这是我能想到的最好的算法。

def get_primes(n):
    numbers = set(range(n, 1, -1))
    primes = []
    while numbers:
        p = numbers.pop()
        primes.append(p)
        numbers.difference_update(set(range(p*2, n+1, p)))
    return primes

>>> timeit.Timer(stmt='get_primes.get_primes(1000000)', setup='import   get_primes').timeit(1)
1.1499958793645562

还能做得更快吗?

这段代码有一个缺陷:由于numbers是一个无序集,不能保证numbers.pop()将从集合中移除最低的数字。
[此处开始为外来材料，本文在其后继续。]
-- ==== Sys2Proof/Machine/Twin.lean ====
section
/-! DEFINITION. Twin pairs over the Hallway (chapter 19): pairing, mirrored rooms, lines from the peer, repairs, heartbeats, split, decision and
resynchronisation. -/

namespace Sys2Proof.Machine

namespace Dev

/-! ### Access -/

def modTwin (d : Dev) (f : TwinSt → TwinSt) : Dev := { d with twin := f d.twin }
def twnSet (d : Dev) (f : Fld) (v : Nat) : Dev := d.set Pg.twn f v
def twnFlag (d : Dev) (f : Fld) : Bool := d.flag Pg.twn f
def setTwnState (d : Dev) (s : Nat) : Dev := d.twnSet F.TWN_STS_STATE s

/-- R558: the values that the split fields act as. -/
def silence (d : Dev) : Nat := max 16 (min 1024 (d.get Pg.twn F.TWN_SPLIT_CFG_SILENCE))
def downLim (d : Dev) : Nat := max 64 (d.get Pg.twn F.TWN_SPLIT_CFG_DOWN_LIM)

/-- R546: the decision margin, and the fence window. -/
def splitMargin (d : Dev) : Nat := d.silence + 64
def fenceWindow (d : Dev) : Nat := max (2 * d.splitMargin) (max 1024 (d.get Pg.twn F.TWN_FENCE_STITCHES))

/-- A sequenced packet to the peer (TAG 0, R536). -/
def toPeer (d : Dev) (b : PktBody) : Dev := d.sendPkt 16 0 b

/-- A fresh nonce in a packet to the peer. -/
def toPeerNonce (d : Dev) (b : BitVec 256 → PktBody) : Dev := (d.draw).toPeer (b (Config.nonce d.fresh))

/-- R532: the TWN page pairs. -/
def twinOn (d : Dev) : Bool := d.twnFlag F.TWN_CFG_EN && d.enabled Pg.twn && d.pageReady Pg.twn

/-- The pair stands: Syncing or Paired. -/
def pairStands (d : Dev) : Bool := d.twnState == 2 || d.twnState == 3

/-! ### Rooms (R538) -/

/-- Rooms that the peer has in service with MIRRORED 1. -/
def peerMirrored (d : Dev) : List Nat := (d.twin.peerRooms.filter (fun x => x.2 == 3)).map (·.1)

/-- The position of the copy moves to the first room still to be copied. -/
def syncAt (d : Dev) : Dev :=
  match d.twin.syncRooms with
  | [] => d.twnSet F.TWN_SYNC_POS_ACTIVE 0
  | r :: _ => (d.twnSet F.TWN_SYNC_POS_ACTIVE 1).twnSet F.TWN_SYNC_POS_DPA (r * 2 ^ 30)

/-- R538: rooms that have become mirrored on both members are to be copied by the owner and fenced at the other; those that no longer are leave. -/
def newLive (d : Dev) (both : List Nat) : Dev :=
  let fresh := both.filter (fun r => !d.twin.live.contains r)
  let keep := fun (l : List Nat) => l.filter both.contains
  let head := d.twin.syncRooms.head?
  let src := d.twnFlag F.TWN_STS_SOURCE
  let d1 := d.modTwin fun t =>
    { t with live := keep t.live ++ fresh, fenced := keep t.fenced ++ (if src then [] else fresh),
             syncRooms := if src then keep t.syncRooms ++ sortBy (fun r => [r]) fresh else [],
             syncDone := t.syncDone && fresh.isEmpty }
  if d1.twin.syncRooms.head? = head then d1 else d1.syncAt

/-- R538: rooms that are mirrored on one member alone, each raised when it becomes one. -/
def newPending (d : Dev) (l : List Nat) : Dev :=
  ((l.filter (fun r => !d.twin.pend.contains r)).foldl (fun d r => d.raise Src.twinPending r 0xFF 0) d).modTwin fun t => { t with pend := l }

/-- R538: what the members' rooms come to, after a change of either. -/
def refreshRooms (d : Dev) : Dev :=
  let peer := d.peerMirrored
  if d.pairStands then
    (d.newLive (d.twin.mine.filter peer.contains)).newPending
      (d.twin.mine.filter (fun r => !peer.contains r) ++ peer.filter (fun r => !d.twin.mine.contains r))
  else d.modTwin fun t => { t with live := t.live.filter t.mine.contains, fenced := t.fenced.filter t.mine.contains, pend := [] }

/-! ### Pairing (R532, R533, R553) -/

/-- R532: a failed check, or the time limit: REASON, the source, and the Hallway goes down. -/
def pairFail (d : Dev) (reason : Nat) : Dev :=
  let d1 := ((d.setTwnState d.twin.was).twnSet F.TWN_STS_REASON reason).modTwin fun t => { t with step := 0 }
  (d1.raise Src.twinPairRefused reason 0xFF 0).enterDown 16

/-- R532 step 1: what this member says of itself. -/
def ownHello (d : Dev) : HelloBody :=
  { serial := d.str.fuses.serial, role := d.twnFlag F.TWN_STS_ROLE, part := d.get Pg.gen F.GEN_DEV_ID_PART, state := d.twin.was,
    epoch := d.get Pg.twn F.TWN_EPOCH_EPOCH, owner := (match d.owner with | some (h, _) => h | none => 0),
    fence := d.get Pg.twn F.TWN_FENCE_STITCHES, silence := d.get Pg.twn F.TWN_SPLIT_CFG_SILENCE }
尽管如此,它还是适用于(至少对我来说)一些输入数字:

>>> sum(get_primes(2000000))
142913828922L
#That's the correct sum of all numbers below 2 million
>>> 529 in get_primes(1000)
False
>>> 529 in get_primes(530)
True

当前回答

这里是最快的函数之一的两个更新版本(纯Python 3.6),

from itertools import compress

def rwh_primes1v1(n):
    """ Returns  a list of primes < n for n > 2 """
    sieve = bytearray([True]) * (n//2)
    for i in range(3,int(n**0.5)+1,2):
        if sieve[i//2]:
            sieve[i*i//2::i] = bytearray((n-i*i-1)//(2*i)+1)
    return [2,*compress(range(3,n,2), sieve[1:])]

def rwh_primes1v2(n):
    """ Returns a list of primes < n for n > 2 """
    sieve = bytearray([True]) * (n//2+1)
    for i in range(1,int(n**0.5)//2+1):
        if sieve[i]:
            sieve[2*i*(i+1)::2*i+1] = bytearray((n//2-2*i*(i+1))//(2*i+1)+1)
    return [2,*compress(range(3,n,2), sieve[1:])]

其他回答

这个算法很快,但它有一个严重的缺陷:

>>> sorted(get_primes(530))
[2, 3, 5, 7, 11, 13, 17, 19, 23, 29, 31, 37, 41, 43, 47, 53, 59, 61, 67, 71, 73,
79, 83, 89, 97, 101, 103, 107, 109, 113, 127, 131, 137, 139, 149, 151, 157, 163,
167, 173, 179, 181, 191, 193, 197, 199, 211, 223, 227, 229, 233, 239, 241, 251,
257, 263, 269, 271, 277, 281, 283, 293, 307, 311, 313, 317, 331, 337, 347, 349,
353, 359, 367, 373, 379, 383, 389, 397, 401, 409, 419, 421, 431, 433, 439, 443,
449, 457, 461, 463, 467, 479, 487, 491, 499, 503, 509, 521, 523, 527, 529]
>>> 17*31
527
>>> 23*23
529

您假设numbers.pop()将返回集合中最小的数字,但这根本不能保证。集合是无序的,pop()删除并返回任意元素,因此不能使用它从剩余数字中选择下一个质数。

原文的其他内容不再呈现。